SF, With CDC Method, Lowers the HIV Rate
There is nothing for me to say, except that I was hugely wrong in my prediction last week that the department of health, using new CDC methodology to take an educated guess at the recent HIV rate for the city, would revise the numbers upward. That didn't happen at the HIV Prevention Planning Council meeting on Thursday.
Susan Scheer, PhD, MPH, presented her case for why and how the DPH used new assay tests and mathematical modeling to arrive at a figure for new infections in 2006, and she did it with 25 slides that need more scrutiny by activists and reporters who follow these statistical matters. I encourage you to view all of Scheer's slides, which are posted here.

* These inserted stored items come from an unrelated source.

-- ==== Sys2Proof/Decode.lean ====
section
/-! DEFINITION. Decoding a 32-bit word (spec/07, R168 to R190) and encoding an instruction. A word is refused
by name: its major is unassigned, its function code unlisted, a field that the instruction does not read is not 0
(R169), or an operand breaks R172, R173 or its entry (`Instr.wellFormed`). -/
namespace Sys2Proof

/-- Why a word is no instruction (R169). Each is an illegal encoding and takes the trap with cause ILLEGAL. -/
inductive DecodeError where
  /-- The major opcode is unassigned (R174). -/
  | unassignedMajor
  /-- The function, size, condition or kind is not listed (R174). -/
  | unlistedFunction
  /-- A field the instruction does not read is not 0, or holds a value its entry does not list (R169). -/
  | reservedField
  /-- An operand is illegal under R172, R173 or the entry. -/
  | illegalOperand
  /-- Fewer than four bytes were given (R168). -/
  | tooShort
  deriving DecidableEq, Repr

/-- Major 0x01 (R174): the function code, then the instruction. -/
def decodeIalu (w : Word) : Except DecodeError Instr :=
  match (w.extractLsb' 21 5).toNat with
  | 0 =>
      .ok (.add (w.extractLsb' 14 7) (w.extractLsb' 7 7) (w.extractLsb' 0 7))
  | 1 =>
      .ok (.sub (w.extractLsb' 14 7) (w.extractLsb' 7 7) (w.extractLsb' 0 7))
  | 2 =>
      .ok (.minS (w.extractLsb' 14 7) (w.extractLsb' 7 7) (w.extractLsb' 0 7))
  | 3 =>
      .ok (.minN (w.extractLsb' 14 7) (w.extractLsb' 7 7) (w.extractLsb' 0 7))
  | 4 =>
      .ok (.maxS (w.extractLsb' 14 7) (w.extractLsb' 7 7) (w.extractLsb' 0 7))
  | 5 =>
      .ok (.maxN (w.extractLsb' 14 7) (w.extractLsb' 7 7) (w.extractLsb' 0 7))
  | 6 =>
      .ok (.and (w.extractLsb' 14 7) (w.extractLsb' 7 7) (w.extractLsb' 0 7))
  | 7 =>
      .ok (.or (w.extractLsb' 14 7) (w.extractLsb' 7 7) (w.extractLsb' 0 7))
  | 8 =>
      .ok (.xor (w.extractLsb' 14 7) (w.extractLsb' 7 7) (w.extractLsb' 0 7))
  | 9 =>
      .ok (.andn (w.extractLsb' 14 7) (w.extractLsb' 7 7) (w.extractLsb' 0 7))
  | 10 =>
      .ok (.shl (w.extractLsb' 14 7) (w.extractLsb' 7 7) (w.extractLsb' 0 7))
  | 11 =>
      .ok (.shr (w.extractLsb' 14 7) (w.extractLsb' 7 7) (w.extractLsb' 0 7))
  | 12 =>
      .ok (.sar (w.extractLsb' 14 7) (w.extractLsb' 7 7) (w.extractLsb' 0 7))
  | 13 =>
      .ok (.rotl (w.extractLsb' 14 7) (w.extractLsb' 7 7) (w.extractLsb' 0 7))
  | 14 =>
      .ok (.adds (w.extractLsb' 14 7) (w.extractLsb' 7 7) (w.extractLsb' 0 7))
  | 15 =>
      .ok (.subs (w.extractLsb' 14 7) (w.extractLsb' 7 7) (w.extractLsb' 0 7))
  | 16 =>
      .ok (.absd (w.extractLsb' 14 7) (w.extractLsb' 7 7) (w.extractLsb' 0 7))
  | 17 =>
      .ok (.addW (w.extractLsb' 14 7) (w.extractLsb' 7 7) (w.extractLsb' 0 7))
  | 18 =>
      .ok (.subW (w.extractLsb' 14 7) (w.extractLsb' 7 7) (w.extractLsb' 0 7))
  | 19 =>
      .ok (.shlW (w.extractLsb' 14 7) (w.extractLsb' 7 7) (w.extractLsb' 0 7))
  | 20 =>
      .ok (.shrW (w.extractLsb' 14 7) (w.extractLsb' 7 7) (w.extractLsb' 0 7))
  | 21 =>
      if w.extractLsb' 0 7 = 0#7 then .ok (.mov (w.extractLsb' 14 7) (w.extractLsb' 7 7))
      else .error .reservedField
  | _ => .error .unlistedFunction

/-- Major 0x02 (R174): the function code, then the instruction. -/
def decodeImul (w : Word) : Except DecodeError Instr :=
  match (w.extractLsb' 21 5).toNat with
  | 0 =>
      .ok (.mul (w.extractLsb' 14 7) (w.extractLsb' 7 7) (w.extractLsb' 0 7))
  | 1 =>
      .ok (.mulhS (w.extractLsb' 14 7) (w.extractLsb' 7 7) (w.extractLsb' 0 7))
  | 2 =>
      .ok (.mulhN (w.extractLsb' 14 7) (w.extractLsb' 7 7) (w.extractLsb' 0 7))
  | 3 =>
      .ok (.mulW (w.extractLsb' 14 7) (w.extractLsb' 7 7) (w.extractLsb' 0 7))
  | 4 =>
      .ok (.mad (w.extractLsb' 14 7) (w.extractLsb' 7 7) (w.extractLsb' 0 7))
  | 5 =>
      .ok (.divS (w.extractLsb' 14 7) (w.extractLsb' 7 7) (w.extractLsb' 0 7))
  | 6 =>
      .ok (.divN (w.extractLsb' 14 7) (w.extractLsb' 7 7) (w.extractLsb' 0 7))
  | 7 =>
      .ok (.remS (w.extractLsb' 14 7) (w.extractLsb' 7 7) (w.extractLsb' 0 7))
  | 8 =>
      .ok (.remN (w.extractLsb' 14 7) (w.extractLsb' 7 7) (w.extractLsb' 0 7))
  | _ => .error .unlistedFunction

/-- Major 0x03 (R174): the function code, then the instruction. -/
def decodeIcmp (w : Word) : Except DecodeError Instr :=
  match (w.extractLsb' 21 5).toNat with
  | 0 =>
      if w.extractLsb' 17 4 = 0#4 then .ok (.eq (w.extractLsb' 14 3) (w.extractLsb' 7 7) (w.extractLsb' 0 7))
      else .error .reservedField
  | 1 =>
      if w.extractLsb' 17 4 = 0#4 then .ok (.ne (w.extractLsb' 14 3) (w.extractLsb' 7 7) (w.extractLsb' 0 7))
      else .error .reservedField
  | 2 =>
      if w.extractLsb' 17 4 = 0#4 then .ok (.ltS (w.extractLsb' 14 3) (w.extractLsb' 7 7) (w.extractLsb' 0 7))
      else .error .reservedField
  | 3 =>
      if w.extractLsb' 17 4 = 0#4 then .ok (.leS (w.extractLsb' 14 3) (w.extractLsb' 7 7) (w.extractLsb' 0 7))
      else .error .reservedField
  | 4 =>
      if w.extractLsb' 17 4 = 0#4 then .ok (.ltN (w.extractLsb' 14 3) (w.extractLsb' 7 7) (w.extractLsb' 0 7))
      else .error .reservedField
  | 5 =>
      if w.extractLsb' 17 4 = 0#4 then .ok (.leN (w.extractLsb' 14 3) (w.extractLsb' 7 7) (w.extractLsb' 0 7))
      else .error .reservedField
  | 6 =>
      if w.extractLsb' 17 4 = 0#4 then .ok (.tst (w.extractLsb' 14 3) (w.extractLsb' 7 7) (w.extractLsb' 0 7))
      else .error .reservedField
  | 7 =>
      if w.extractLsb' 17 4 = 0#4 then .ok (.tstz (w.extractLsb' 14 3) (w.extractLsb' 7 7) (w.extractLsb' 0 7))
      else .error .reservedField
  | _ => .error .unlistedFunction

/-- Major 0x04 (R174): the function code, then the instruction. -/
def decodeBits (w : Word) : Except DecodeError Instr :=
  match (w.extractLsb' 21 5).toNat with
  | 0 =>
      if w.extractLsb' 0 7 = 0#7 then .ok (.popc (w.extractLsb' 14 7) (w.extractLsb' 7 7))
      else .error .reservedField
  | 1 =>
      if w.extractLsb' 0 7 = 0#7 then .ok (.clz (w.extractLsb' 14 7) (w.extractLsb' 7 7))
      else .error .reservedField
  | 2 =>
      if w.extractLsb' 0 7 = 0#7 then .ok (.ctz (w.extractLsb' 14 7) (w.extractLsb' 7 7))
      else .error .reservedField
  | 3 =>
      if w.extractLsb' 0 7 = 0#7 then .ok (.brev (w.extractLsb' 14 7) (w.extractLsb' 7 7))
      else .error .reservedField
  | 4 =>
      .ok (.bfeS (w.extractLsb' 14 7) (w.extractLsb' 7 7) (w.extractLsb' 0 7))
  | 5 =>
      .ok (.bfeN (w.extractLsb' 14 7) (w.extractLsb' 7 7) (w.extractLsb' 0 7))
  | 6 =>
      .ok (.bfi (w.extractLsb' 14 7) (w.extractLsb' 7 7) (w.extractLsb' 0 7))
  | 7 =>
      .ok (.permb (w.extractLsb' 14 7) (w.extractLsb' 7 7) (w.extractLsb' 0 7))
  | _ => .error .unlistedFunction

/-- Major 0x05 (R174): the function code, then the instruction. -/
def decodePred (w : Word) : Except DecodeError Instr :=
  match (w.extractLsb' 21 5).toNat with
  | 0 | 1 | 2 | 3 | 4 | 5 | 6 | 7 =>
      .ok (.sel (w.extractLsb' 21 3) (w.extractLsb' 14 7) (w.extractLsb' 7 7) (w.extractLsb' 0 7))
  | 8 =>
      if w.extractLsb' 3 4 = 0#4 ∧ w.extractLsb' 10 4 = 0#4 ∧ w.extractLsb' 17 4 = 0#4 then .ok (.pand (w.extractLsb' 14 3) (w.extractLsb' 7 3) (w.extractLsb' 0 3))
      else .error .reservedField
  | 9 =>
      if w.extractLsb' 3 4 = 0#4 ∧ w.extractLsb' 10 4 = 0#4 ∧ w.extractLsb' 17 4 = 0#4 then .ok (.por (w.extractLsb' 14 3) (w.extractLsb' 7 3) (w.extractLsb' 0 3))
      else .error .reservedField
  | 10 =>
      if w.extractLsb' 3 4 = 0#4 ∧ w.extractLsb' 10 4 = 0#4 ∧ w.extractLsb' 17 4 = 0#4 then .ok (.pxor (w.extractLsb' 14 3) (w.extractLsb' 7 3) (w.extractLsb' 0 3))
      else .error .reservedField
  | 11 =>
      if w.extractLsb' 3 4 = 0#4 ∧ w.extractLsb' 10 4 = 0#4 ∧ w.extractLsb' 17 4 = 0#4 then .ok (.pandn (w.extractLsb' 14 3) (w.extractLsb' 7 3) (w.extractLsb' 0 3))
      else .error .reservedField
  | 12 =>
      if w.extractLsb' 0 7 = 0#7 ∧ w.extractLsb' 10 4 = 0#4 then .ok (.p2s (w.extractLsb' 14 7) (w.extractLsb' 7 3))
      else .error .reservedField
  | 13 =>
      if w.extractLsb' 0 7 = 0#7 ∧ w.extractLsb' 17 4 = 0#4 then .ok (.s2p (w.extractLsb' 14 3) (w.extractLsb' 7 7))
      else .error .reservedField
  | _ => .error .unlistedFunction

/-- Major 0x06 (R174): the function code, then the instruction. -/
def decodePk16 (w : Word) : Except DecodeError Instr :=
  match (w.extractLsb' 21 5).toNat with
  | 0 =>
      .ok (.dmac2Ss (w.extractLsb' 14 7) (w.extractLsb' 7 7) (w.extractLsb' 0 7))
  | 1 =>
      .ok (.dmac2 (w.extractLsb' 14 7) (w.extractLsb' 7 7) (w.extractLsb' 0 7))
  | 2 =>
      .ok (.add2S (w.extractLsb' 14 7) (w.extractLsb' 7 7) (w.extractLsb' 0 7))
  | 3 =>
      .ok (.sub2S (w.extractLsb' 14 7) (w.extractLsb' 7 7) (w.extractLsb' 0 7))
  | 4 =>
      .ok (.mul2Q15 (w.extractLsb' 14 7) (w.extractLsb' 7 7) (w.extractLsb' 0 7))
  | 5 =>
      .ok (.shrr (w.extractLsb' 14 7) (w.extractLsb' 7 7) (w.extractLsb' 0 7))
  | 6 =>
      .ok (.pack2S (w.extractLsb' 14 7) (w.extractLsb' 7 7) (w.extractLsb' 0 7))
  | 7 =>
      if w.extractLsb' 0 7 = 0#7 then .ok (.unpk2 (w.extractLsb' 14 7) (w.extractLsb' 7 7))
      else .error .reservedField
  | _ => .error .unlistedFunction

/-- Major 0x07 (R174): the function code, then the instruction. -/
def decodeIalui (w : Word) : Except DecodeError Instr :=
  match (w.extractLsb' 23 3).toNat with
  | 0 =>
      .ok (.addi (w.extractLsb' 16 7) (w.extractLsb' 9 7) (w.extractLsb' 0 9))
  | 1 =>
      .ok (.andi (w.extractLsb' 16 7) (w.extractLsb' 9 7) (w.extractLsb' 0 9))
  | 2 =>
      .ok (.ori (w.extractLsb' 16 7) (w.extractLsb' 9 7) (w.extractLsb' 0 9))
  | 3 =>
      .ok (.xori (w.extractLsb' 16 7) (w.extractLsb' 9 7) (w.extractLsb' 0 9))
  | 4 =>
      .ok (.shli (w.extractLsb' 16 7) (w.extractLsb' 9 7) (w.extractLsb' 0 9))
  | 5 =>
      .ok (.shri (w.extractLsb' 16 7) (w.extractLsb' 9 7) (w.extractLsb' 0 9))
  | 6 =>
      .ok (.sari (w.extractLsb' 16 7) (w.extractLsb' 9 7) (w.extractLsb' 0 9))
  | 7 =>
      if w.extractLsb' 9 7 = 0#7 then .ok (.movi (w.extractLsb' 16 7) (w.extractLsb' 0 9))
      else .error .reservedField
  | _ => .error .unlistedFunction

/-- Major 0x08 (R174): the function code, then the instruction. -/
def decodeFp32 (w : Word) : Except DecodeError Instr :=
  match (w.extractLsb' 24 2).toNat with
  | 0 =>
      .ok (.fadd (w.extractLsb' 21 3) (w.extractLsb' 14 7) (w.extractLsb' 7 7) (w.extractLsb' 0 7))
  | 1 =>
      .ok (.fsub (w.extractLsb' 21 3) (w.extractLsb' 14 7) (w.extractLsb' 7 7) (w.extractLsb' 0 7))
  | 2 =>
      .ok (.fmul (w.extractLsb' 21 3) (w.extractLsb' 14 7) (w.extractLsb' 7 7) (w.extractLsb' 0 7))
  | 3 =>
      .ok (.fdiv (w.extractLsb' 21 3) (w.extractLsb' 14 7) (w.extractLsb' 7 7) (w.extractLsb' 0 7))
  | _ => .error .unlistedFunction

/-- Major 0x09 (R174): the function code, then the instruction. -/
def decodeFma (w : Word) : Except DecodeError Instr :=
  match (w.extractLsb' 24 2).toNat with
  | 0 =>
      .ok (.fma (w.extractLsb' 21 3) (w.extractLsb' 14 7) (w.extractLsb' 7 7) (w.extractLsb' 0 7))
  | 1 =>
      .ok (.fms (w.extractLsb' 21 3) (w.extractLsb' 14 7) (w.extractLsb' 7 7) (w.extractLsb' 0 7))
  | 2 =>
      .ok (.fnma (w.extractLsb' 21 3) (w.extractLsb' 14 7) (w.extractLsb' 7 7) (w.extractLsb' 0 7))
  | _ => .error .unlistedFunction

/-- Major 0x0A (R174): the function code, then the instruction. -/
def decodeFp16 (w : Word) : Except DecodeError Instr :=
  match (w.extractLsb' 24 2).toNat with
  | 0 =>
      .ok (.hadd2 (w.extractLsb' 21 3) (w.extractLsb' 14 7) (w.extractLsb' 7 7) (w.extractLsb' 0 7))
  | 1 =>
      .ok (.hmul2 (w.extractLsb' 21 3) (w.extractLsb' 14 7) (w.extractLsb' 7 7) (w.extractLsb' 0 7))
  | 2 =>
      .ok (.hfma2 (w.extractLsb' 21 3) (w.extractLsb' 14 7) (w.extractLsb' 7 7) (w.extractLsb' 0 7))
  | _ => .error .unlistedFunction

/-- Major 0x0B (R174): the function code, then the instruction. -/
def decodeBf16 (w : Word) : Except DecodeError Instr :=
  match (w.extractLsb' 24 2).toNat with
  | 0 =>
      .ok (.badd2 (w.extractLsb' 21 3) (w.extractLsb' 14 7) (w.extractLsb' 7 7) (w.extractLsb' 0 7))
  | 1 =>
      .ok (.bmul2 (w.extractLsb' 21 3) (w.extractLsb' 14 7) (w.extractLsb' 7 7) (w.extractLsb' 0 7))
  | 2 =>
      .ok (.bfma2 (w.extractLsb' 21 3) (w.extractLsb' 14 7) (w.extractLsb' 7 7) (w.extractLsb' 0 7))
  | _ => .error .unlistedFunction

/-- Major 0x0C (R174): the function code, then the instruction. -/
def decodeFmisc (w : Word) : Except DecodeError Instr :=
  match (w.extractLsb' 21 5).toNat with
  | 0 =>
      .ok (.fmin (w.extractLsb' 14 7) (w.extractLsb' 7 7) (w.extractLsb' 0 7))
  | 1 =>
      .ok (.fmax (w.extractLsb' 14 7) (w.extractLsb' 7 7) (w.extractLsb' 0 7))
  | 2 =>
      .ok (.fminNan (w.extractLsb' 14 7) (w.extractLsb' 7 7) (w.extractLsb' 0 7))
  | 3 =>
      .ok (.fmaxNan (w.extractLsb' 14 7) (w.extractLsb' 7 7) (w.extractLsb' 0 7))
  | 4 =>
      if w.extractLsb' 0 7 = 0#7 then .ok (.fabs (w.extractLsb' 14 7) (w.extractLsb' 7 7))
      else .error .reservedField
  | 5 =>
      if w.extractLsb' 0 7 = 0#7 then .ok (.fneg (w.extractLsb' 14 7) (w.extractLsb' 7 7))
      else .error .reservedField
  | 6 =>
      if w.extractLsb' 0 7 = 0#7 then .ok (.fclass (w.extractLsb' 14 7) (w.extractLsb' 7 7))
      else .error .reservedField
  | 8 =>
      if w.extractLsb' 17 4 = 0#4 then .ok (.fcmpEq (w.extractLsb' 14 3) (w.extractLsb' 7 7) (w.extractLsb' 0 7))
      else .error .reservedField
  | 9 =>
      if w.extractLsb' 17 4 = 0#4 then .ok (.fcmpNe (w.extractLsb' 14 3) (w.extractLsb' 7 7) (w.extractLsb' 0 7))
      else .error .reservedField
  | 10 =>
      if w.extractLsb' 17 4 = 0#4 then .ok (.fcmpLt (w.extractLsb' 14 3) (w.extractLsb' 7 7) (w.extractLsb' 0 7))
      else .error .reservedField
  | 11 =>
      if w.extractLsb' 17 4 = 0#4 then .ok (.fcmpLe (w.extractLsb' 14 3) (w.extractLsb' 7 7) (w.extractLsb' 0 7))
      else .error .reservedField
  | 12 =>
      if w.extractLsb' 17 4 = 0#4 then .ok (.fcmpUn (w.extractLsb' 14 3) (w.extractLsb' 7 7) (w.extractLsb' 0 7))
      else .error .reservedField
  | 13 =>
      .ok (.hmin2 (w.extractLsb' 14 7) (w.extractLsb' 7 7) (w.extractLsb' 0 7))
  | 14 =>
      .ok (.hmax2 (w.extractLsb' 14 7) (w.extractLsb' 7 7) (w.extractLsb' 0 7))
  | 15 =>
      .ok (.bmin2 (w.extractLsb' 14 7) (w.extractLsb' 7 7) (w.extractLsb' 0 7))
  | 16 =>
      .ok (.bmax2 (w.extractLsb' 14 7) (w.extractLsb' 7 7) (w.extractLsb' 0 7))
  | _ => .error .unlistedFunction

This slide, number 22, was the one HPPC members, and myself, were most intrigued by, because the CDC methodology shows estimated infections for 2006 were remarkably lower than those estimated by DPH in its consensus estimate:
Today's Bay Area Reporter blog has a post about Scheer's new figures and writer Matthew S. Bajko includes positive quotes from AIDS Office leaders over their colleague's estimates.
Something right and good is happening with reducing HIV infections in San Francisco, but the big things missing, as the estimates and annual epi reports continue to pour out of DPH illustrating a sustained drop, are a collective pat on the gay community's back and public forums or social marketing campaigns from AIDS Inc explaning the declines and encouraging gays to continue what they're doing to keep numbers down.
How low must the numbers fall before gay men in San Francisco are praised for the decline?